-- ==== Sys2Proof/Laws/BoundsSupCore.lean ====
section
/-! SUPPORT. The operations of Machine/SupCore.lean keep the bounds of the host interface (Safety.lean). -/

namespace Sys2Proof.Machine

theorem withSup_BoundedBy {N : Nat} (f : SupState → SupState) (s : State) (hb : BoundedBy N s) : BoundedBy N (withSup f s) := by
  unfold withSup
  repeat' first
    | with_reducible assumption
    | with_reducible apply BoundedBy_fold
    | with_reducible apply OptBounded_none
    | with_reducible apply OptBounded_some
    | with_reducible apply OptSndBounded_none
    | with_reducible apply OptSndBounded_some
    | intro _
    | dsimp only [BoundedBy_mk, refuse_st]
    | split

theorem gooseLog_BoundedBy {N : Nat} (code detail : Nat) (s : State) (hb : BoundedBy N s) : BoundedBy N (gooseLog code detail s) := by
  unfold gooseLog
  repeat' first
    | with_reducible assumption
    | with_reducible apply withSup_BoundedBy
    | with_reducible apply BoundedBy_fold
    | with_reducible apply OptBounded_none
    | with_reducible apply OptBounded_some
    | with_reducible apply OptSndBounded_none
    | with_reducible apply OptSndBounded_some
    | intro _
    | dsimp only [BoundedBy_mk, refuse_st]
    | split

theorem tripEvent_BoundedBy {N : Nat} (s : State) (hb : BoundedBy N s) : BoundedBy N (tripEvent s) := by
  unfold tripEvent
  repeat' first
    | with_reducible assumption
    | with_reducible apply raiseSince_BoundedBy
    | with_reducible apply withSup_BoundedBy
    | with_reducible apply BoundedBy_fold
    | with_reducible apply OptBounded_none
    | with_reducible apply OptBounded_some
    | with_reducible apply OptSndBounded_none
    | with_reducible apply OptSndBounded_some
    | intro _
    | dsimp only [BoundedBy_mk, refuse_st]
    | split

theorem driveSafe_BoundedBy {N : Nat} (a : Nat) (s : State) (hb : BoundedBy N s) : BoundedBy N (driveSafe a s) := by
  unfold driveSafe
  repeat' first
    | with_reducible assumption
    | with_reducible apply drawNat_BoundedBy
    | with_reducible apply drvFault_BoundedBy
    | with_reducible apply drvProtect_BoundedBy
    | with_reducible apply BoundedBy_fold
    | with_reducible apply OptBounded_none
    | with_reducible apply OptBounded_some
    | with_reducible apply OptSndBounded_none
    | with_reducible apply OptSndBounded_some
    | intro _
    | dsimp only [BoundedBy_mk, refuse_st]
    | split

theorem safeEnter_BoundedBy {N : Nat} (cause detail : Nat) (s : State) (hb : BoundedBy N s) : BoundedBy N (safeEnter cause detail s) := by
  unfold safeEnter
  repeat' first
    | with_reducible assumption
    | with_reducible apply driveSafe_BoundedBy
    | with_reducible apply spoilHere_BoundedBy
    | with_reducible apply stepHard_BoundedBy
    | with_reducible apply tripEvent_BoundedBy
    | with_reducible apply withSup_BoundedBy
    | with_reducible apply forRange_BoundedBy
    | with_reducible apply forList_BoundedBy
    | with_reducible apply forRange_fst_BoundedBy
    | with_reducible apply forList_fst_BoundedBy
    | with_reducible apply BoundedBy_fold
    | with_reducible apply OptBounded_none
    | with_reducible apply OptBounded_some
    | with_reducible apply OptSndBounded_none
    | with_reducible apply OptSndBounded_some
    | intro _
    | dsimp only [BoundedBy_mk, refuse_st]
    | split

theorem trip_BoundedBy {N : Nat} (cause detail : Nat) (s : State) (hb : BoundedBy N s) : BoundedBy N (trip cause detail s) := by
  unfold trip
  repeat' first
    | with_reducible assumption
    | with_reducible apply gooseLog_BoundedBy
    | with_reducible apply safeEnter_BoundedBy
    | with_reducible apply tick_BoundedBy
    | with_reducible apply withSup_BoundedBy
    | with_reducible apply BoundedBy_fold
    | with_reducible apply OptBounded_none
    | with_reducible apply OptBounded_some
    | with_reducible apply OptSndBounded_none
    | with_reducible apply OptSndBounded_some
    | intro _
    | dsimp only [BoundedBy_mk, refuse_st]
    | split

theorem tripLogged_BoundedBy {N : Nat} (cause detail : Nat) (s : State) (hb : BoundedBy N s) : BoundedBy N (tripLogged cause detail s) := by
  unfold tripLogged
  repeat' first
    | with_reducible assumption
    | with_reducible apply gooseLog_BoundedBy
    | with_reducible apply trip_BoundedBy
    | with_reducible apply BoundedBy_fold
    | with_reducible apply OptBounded_none
    | with_reducible apply OptBounded_some
    | with_reducible apply OptSndBounded_none
    | with_reducible apply OptSndBounded_some
    | intro _
    | dsimp only [BoundedBy_mk, refuse_st]
    | split

end Sys2Proof.Machine
end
★ ★ ★ ★
§ PROBLEM: A word-for-word copy of the material is required.

§ TASK SOLUTION:
-- ==== Sys2Proof/Laws/BoundsSupCore.lean ====
section
/-! SUPPORT. The operations of Machine/SupCore.lean keep the bounds of the host interface (Safety.lean). -/

namespace Sys2Proof.Machine

theorem withSup_BoundedBy {N : Nat} (f : SupState → SupState) (s : State) (hb : BoundedBy N s) : BoundedBy N (withSup f s) := by
  unfold withSup
  repeat' first
    | with_reducible assumption
    | with_reducible apply BoundedBy_fold
    | with_reducible apply OptBounded_none
    | with_reducible apply OptBounded_some
    | with_reducible apply OptSndBounded_none
    | with_reducible apply OptSndBounded_some
    | intro _
    | dsimp only [BoundedBy_mk, refuse_st]
    | split

theorem gooseLog_BoundedBy {N : Nat} (code detail : Nat) (s : State) (hb : BoundedBy N s) : BoundedBy N (gooseLog code detail s) := by
  unfold gooseLog
  repeat' first
    | with_reducible assumption
    | with_reducible apply withSup_BoundedBy
    | with_reducible apply BoundedBy_fold
    | with_reducible apply OptBounded_none
    | with_reducible apply OptBounded_some
    | with_reducible apply OptSndBounded_none
    | with_reducible apply OptSndBounded_some
    | intro _
    | dsimp only [BoundedBy_mk, refuse_st]
    | split

theorem tripEvent_BoundedBy {N : Nat} (s : State) (hb : BoundedBy N s) : BoundedBy N (tripEvent s) := by
  unfold tripEvent
  repeat' first
    | with_reducible assumption
    | with_reducible apply raiseSince_BoundedBy
    | with_reducible apply withSup_BoundedBy
    | with_reducible apply BoundedBy_fold
    | with_reducible apply OptBounded_none
    | with_reducible apply OptBounded_some
    | with_reducible apply OptSndBounded_none
    | with_reducible apply OptSndBounded_some
    | intro _
    | dsimp only [BoundedBy_mk, refuse_st]
    | split

theorem driveSafe_BoundedBy {N : Nat} (a : Nat) (s : State) (hb : BoundedBy N s) : BoundedBy N (driveSafe a s) := by
  unfold driveSafe
  repeat' first
    | with_reducible assumption
    | with_reducible apply drawNat_BoundedBy
    | with_reducible apply drvFault_BoundedBy
    | with_reducible apply drvProtect_BoundedBy
    | with_reducible apply BoundedBy_fold
    | with_reducible apply OptBounded_none
    | with_reducible apply OptBounded_some
    | with_reducible apply OptSndBounded_none
    | with_reducible apply OptSndBounded_some
    | intro _
    | dsimp only [BoundedBy_mk, refuse_st]
    | split

theorem safeEnter_BoundedBy {N : Nat} (cause detail : Nat) (s : State) (hb : BoundedBy N s) : BoundedBy N (safeEnter cause detail s) := by
  unfold safeEnter
  repeat' first
    | with_reducible assumption
    | with_reducible apply driveSafe_BoundedBy
    | with_reducible apply spoilHere_BoundedBy
    | with_reducible apply stepHard_BoundedBy
    | with_reducible apply tripEvent_BoundedBy
    | with_reducible apply withSup_BoundedBy
    | with_reducible apply forRange_BoundedBy
    | with_reducible apply forList_BoundedBy
    | with_reducible apply forRange_fst_BoundedBy
    | with_reducible apply forList_fst_BoundedBy
    | with_reducible apply BoundedBy_fold
    | with_reducible apply OptBounded_none
    | with_reducible apply OptBounded_some
    | with_reducible apply OptSndBounded_none
    | with_reducible apply OptSndBounded_some
    | intro _
    | dsimp only [BoundedBy_mk, refuse_st]
    | split

theorem trip_BoundedBy {N : Nat} (cause detail : Nat) (s : State) (hb : BoundedBy N s) : BoundedBy N (trip cause detail s) := by
  unfold trip
  repeat' first
    | with_reducible assumption
    | with_reducible apply gooseLog_BoundedBy
    | with_reducible apply safeEnter_BoundedBy
    | with_reducible apply tick_BoundedBy
    | with_reducible apply withSup_BoundedBy
    | with_reducible apply BoundedBy_fold
    | with_reducible apply OptBounded_none
    | with_reducible apply OptBounded_some
    | with_reducible apply OptSndBounded_none
    | with_reducible apply OptSndBounded_some
    | intro _
    | dsimp only [BoundedBy_mk, refuse_st]
    | split

theorem tripLogged_BoundedBy {N : Nat} (cause detail : Nat) (s : State) (hb : BoundedBy N s) : BoundedBy N (tripLogged cause detail s) := by
  unfold tripLogged
  repeat' first
    | with_reducible assumption
    | with_reducible apply gooseLog_BoundedBy
    | with_reducible apply trip_BoundedBy
    | with_reducible apply BoundedBy_fold
    | with_reducible apply OptBounded_none
    | with_reducible apply OptBounded_some
    | with_reducible apply OptSndBounded_none
    | with_reducible apply OptSndBounded_some
    | intro _
    | dsimp only [BoundedBy_mk, refuse_st]
    | split

end Sys2Proof.Machine
end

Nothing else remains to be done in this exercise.